__WHAT YOU SHOULD DO__
The answer must consist of every line in the data below that holds the word "addresses".

__EXCERPTED DATA__

-- ==== Sys2Proof/Word.lean ====
section
/-! DEFINITION. The word types of the CSC engine: 8-bit bytes, 32-bit words and 32-bit byte addresses (spec 20_memory.md R60). -/

namespace Sys2Proof

/-- One byte of memory, one luma or chroma sample (R60, R64). -/
abbrev Byte := BitVec 8

/-- A 32-bit register (10_state.md R24). -/
abbrev Word := BitVec 32

/-- A byte address; arithmetic on it is modulo 2^32 (20_memory.md R60, R62). -/
abbrev Addr := BitVec 32

end Sys2Proof
end

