-- ==== Sys2Proof/Machine/Flags.lean ====
section
/-! DEFINITION. STATUS, the engine's only flags (10_state.md R32, R45): the word from its fields, the fields from the word, and the values the three phase changes write. -/

namespace Sys2Proof.Machine

/-- The code of an outcome, STATUS bits 7:4 (60_exceptions.md R200). -/
def OutcomeCode.code : OutcomeCode → Word
  | .none => 0
  | .ok => 1
  | .skipErr => 2
  | .skipOdd => 3
  | .skipShared => 4
  | .skipBadFmt => 5
  | .skipBadOp => 6

/-- One bit of STATUS at position `n`. -/
def statusBit (on : Bool) (n : Nat) : Word := (BitVec.ofBool on).setWidth 32 <<< n

/-- STATUS from its five fields, reserved bits 0 (R32). -/
def statusWord (busy done ovlReq ovlDone : Bool) (outcome : OutcomeCode) : Word :=
  statusBit busy 0 ||| statusBit done 1 ||| statusBit ovlReq 2 ||| statusBit ovlDone 3 ||| outcome.code <<< 4

/-- STATUS after START: BUSY alone (R36). -/
def statusStarted : Word := statusWord true false false false .none

/-- STATUS in OVLWAIT: BUSY and OVL_REQ (R38). -/
def statusRequest : Word := statusWord true false true false .none

/-- STATUS of a finished command that invoked no overlay (R38). -/
def statusFinished (outcome : OutcomeCode) : Word := statusWord false true false false outcome

/-- STATUS after the overlay acknowledge: DONE, OVL_DONE, outcome OK (R39). -/
def statusAcknowledged : Word := statusWord false true false true .ok

/-- STATUS.BUSY (R32). -/
def State.busy (s : State) : Bool := s.status.getLsbD 0
/-- STATUS.DONE, which output `done` equals (R32, R35). -/
def State.done (s : State) : Bool := s.status.getLsbD 1
/-- STATUS.OVL_REQ, which output `ovl_req` equals (R32, R35). -/
def State.ovlReq (s : State) : Bool := s.status.getLsbD 2
/-- STATUS.OVL_DONE (R32). -/
def State.ovlDone (s : State) : Bool := s.status.getLsbD 3
/-- STATUS.OUTCOME (R32). -/
def State.outcome (s : State) : BitVec 4 := s.status.extractLsb' 4 4

end Sys2Proof.Machine
end

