-- ==== Sys2Proof/Tests/Slice0.lean ====
section
/-! SUPPORT. Tests: encodings and one-step results with expected values from 95_test_vectors.md (section named at each), the refusals of the well-formedness checks, and for every statement with hypotheses a named witness that meets them. -/

namespace Sys2Proof.Tests

open Sys2Proof.Machine Sys2Proof.Safety Sys2Proof.Laws

/-! ### Well-formedness: an ill-formed term for each check -/

theorem test_wf_register_access : (Event.reg 4 0x40 none).wf = true := by decide
theorem test_illformed_access_size : (Event.reg 2 0x40 none).wf = false := by decide
theorem test_illformed_access_alignment : (Event.reg 4 0x42 none).wf = false := by decide
theorem test_wf_region : (Region.mk 0 4294967296).wf = true := by decide
theorem test_illformed_region_empty : (Region.mk 0x1000 0).wf = false := by decide
theorem test_illformed_region_too_large : (Region.mk 0 4294967297).wf = false := by decide
theorem test_illformed_table_word : decodeTableWord 33 0 = none := by decide

/-! ### Decode, words of 95 section 2.1 or written out from R90, R93, R94 (OP in 3:0, FMT in 6:4, ORDER 7, SHARE 8, ERR 9) -/

theorem test_decode_p420 : decodeTableWord 32 0x00000080 = some (.convertP420 true false false) := by decide
theorem test_decode_spab : decodeTableWord 32 0x00000110 = some (.convertSpab false true false) := by decide
theorem test_decode_spba : decodeTableWord 32 0x00000220 = some (.convertSpba false false true) := by decide
theorem test_decode_c565 : decodeTableWord 32 0b0000110000 = some (.convertRgb565 false false false) := by decide
theorem test_decode_c8888 : decodeTableWord 32 0b1011000000 = some (.convertRgb8888 true false true) := by decide
theorem test_decode_pcopy : decodeTableWord 32 0x00000371 = some .pcopy := by decide
theorem test_decode_deint : decodeTableWord 32 0x00000082 = some (.deint true) := by decide
theorem test_decode_swap : decodeTableWord 32 0b0000000011 = some .swap := by decide
theorem test_decode_rgb565 : decodeTableWord 32 0b0000000100 = some (.rgb565 false) := by decide
theorem test_decode_rgb8888 : decodeTableWord 32 0b0010000101 = some (.rgb8888 true) := by decide
theorem test_decode_reserved5 : decodeTableWord 32 0b0101010000 = some (.convertReserved5 false true false) := by decide
theorem test_decode_reserved6 : decodeTableWord 32 0b1001100000 = some (.convertReserved6 false false true) := by decide
theorem test_decode_reserved7 : decodeTableWord 32 0x000002F0 = some (.convertReserved7 true false true) := by decide
theorem test_decode_badop : (List.range 10).map (fun k => decodeTableWord 32 (6 + k)) =
    [.reservedOp6, .reservedOp7, .reservedOp8, .reservedOp9, .reservedOp10, .reservedOp11, .reservedOp12, .reservedOp13,
      .reservedOp14, .reservedOp15].map some := by decide
theorem test_encode : [Instr.convertSpba true true false, .convertSpba false false true, .rgb8888 true].map encode =
    [0x000001A0, 0x00000220, 0x00000085] := by decide
/-- 95 2.1: 0xFFFFFC01 is PCOPY and CMD reads back 0x00000001. -/
theorem test_cmd_reads_back : readReg (writeReg State.reset .cmd 0xFFFFFC01) .cmd = 0x00000001 := by decide
/-- 30 R102's forms. -/
theorem test_asm : [Instr.convertSpba true true false, .rgb565 true, .swap, .reservedOp6].map Instr.asm =
    [some "CONVERT.SPBA BF SHARE", some "RGB565 BF", some "SWAP", none] := by decide
/-- 95 2.4 V3, 2.7: modifiers a command ignores are written, encoded and dropped by decoding (30 R102, R98). -/
theorem test_ignored_modifiers_written :
    [Command.mk .swap true false false, .mk .pcopy false false true, .mk .deint false true false].map (fun c => (c.text, c.word)) =
        [("SWAP BF", 0x00000083), ("PCOPY ERR", 0x00000201), ("DEINT SHARE", 0x00000102)] ∧
      [(0x00000083 : Word), 0x00000201, 0x00000102].map decode = [.swap, .pcopy, .deint false] ∧
      hostProgram [.cmd ⟨.swap, true, false, false⟩] = [.reg 4 0x08 (some 0x00000083)] := by decide
theorem test_host_program : hostProgram [.srcY 0x1000 4, .cmd ⟨.convertRgb8888, false, false, false⟩, .go] =
    [.reg 4 0x0C (some 0x1000), .reg 4 0x10 (some 4), .reg 4 0x08 (some 0x40), .reg 4 0x00 (some 1)] := by decide

/-! ### A small machine: registers, memory and a started command -/

def stateOf : Host.Outcome State Fault Refusal → Option State
  | .next s => some s
  | .fault _ => none
  | .refused _ => none

def refusalOf : Host.Outcome State Fault Refusal → Option Refusal
  | .next _ => none
  | .fault _ => none
  | .refused r => some r

theorem next_of_isSome {o : Host.Outcome State Fault Refusal} (h : (stateOf o).isSome = true) : ∃ t, o = .next t := by
  cases o with
  | next t => exact ⟨t, rfl⟩
  | fault f => cases h
  | refused r => cases h

/-- Bytes at ascending addresses. -/
def cells : Nat → List Byte → Memory
  | _, [] => []
  | a, b :: bs => (a, b) :: cells (a + 1) bs

/-- Bytes read at ascending addresses. -/
def dump (m : Memory) (a n : Nat) : List Byte := (List.range n).map fun k => m.read (BitVec.ofNat 32 (a + k))

/-- A command started with these registers: the state START leaves (10 R36). -/
def started (i : Instr) (r : Regs) (m : Memory) : State :=
  startCommand { State.reset with regs := { r with cmd := encode i }, mem := m }

/-- What one step leaves: STATUS and some bytes. -/
def after (s : State) (a n : Nat) : Option (Word × List Byte) := (stateOf (step s)).map fun t => (t.status, dump t.mem a n)

/-- 95 2.6's set-up: 4 by 4. -/
def frame : Regs :=
  { Regs.zero with srcYBase := 0x1000, srcYStride := 4, srcCBase := 0x1100, srcCStride := 4, dst0Base := 0x2000, dst0Stride := 4, dst1Base := 0x2100, dst1Stride := 4, dst2Base := 0x2200, dst2Stride := 2, width := 4, height := 4, rowCount := 2 }

def chroma : Memory := cells 0x1100 [0x10, 0x20, 0x11, 0x21, 0x12, 0x22, 0x13, 0x23]

def luma : Memory := cells 0x1000 [0x50, 0x51, 0x52, 0x53, 0x60, 0x61, 0x62, 0x63]

/-- 95 2.5's set-up: one 2 by 2 block. -/
def block : Regs :=
  { Regs.zero with srcYBase := 0x1000, srcYStride := 2, srcCBase := 0x1100, srcCStride := 2, dst0Base := 0x2000, dst0Stride := 8, width := 2, height := 2, rowCount := 2 }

__ANSWER TO THIS EXERCISE__
/-! DEFINITION. The word types of the CSC engine: 8-bit bytes, 32-bit words and 32-bit byte addresses (spec 20_memory.md R60). -/
/-- Bytes at ascending addresses. -/
/-- Bytes read at ascending addresses. -/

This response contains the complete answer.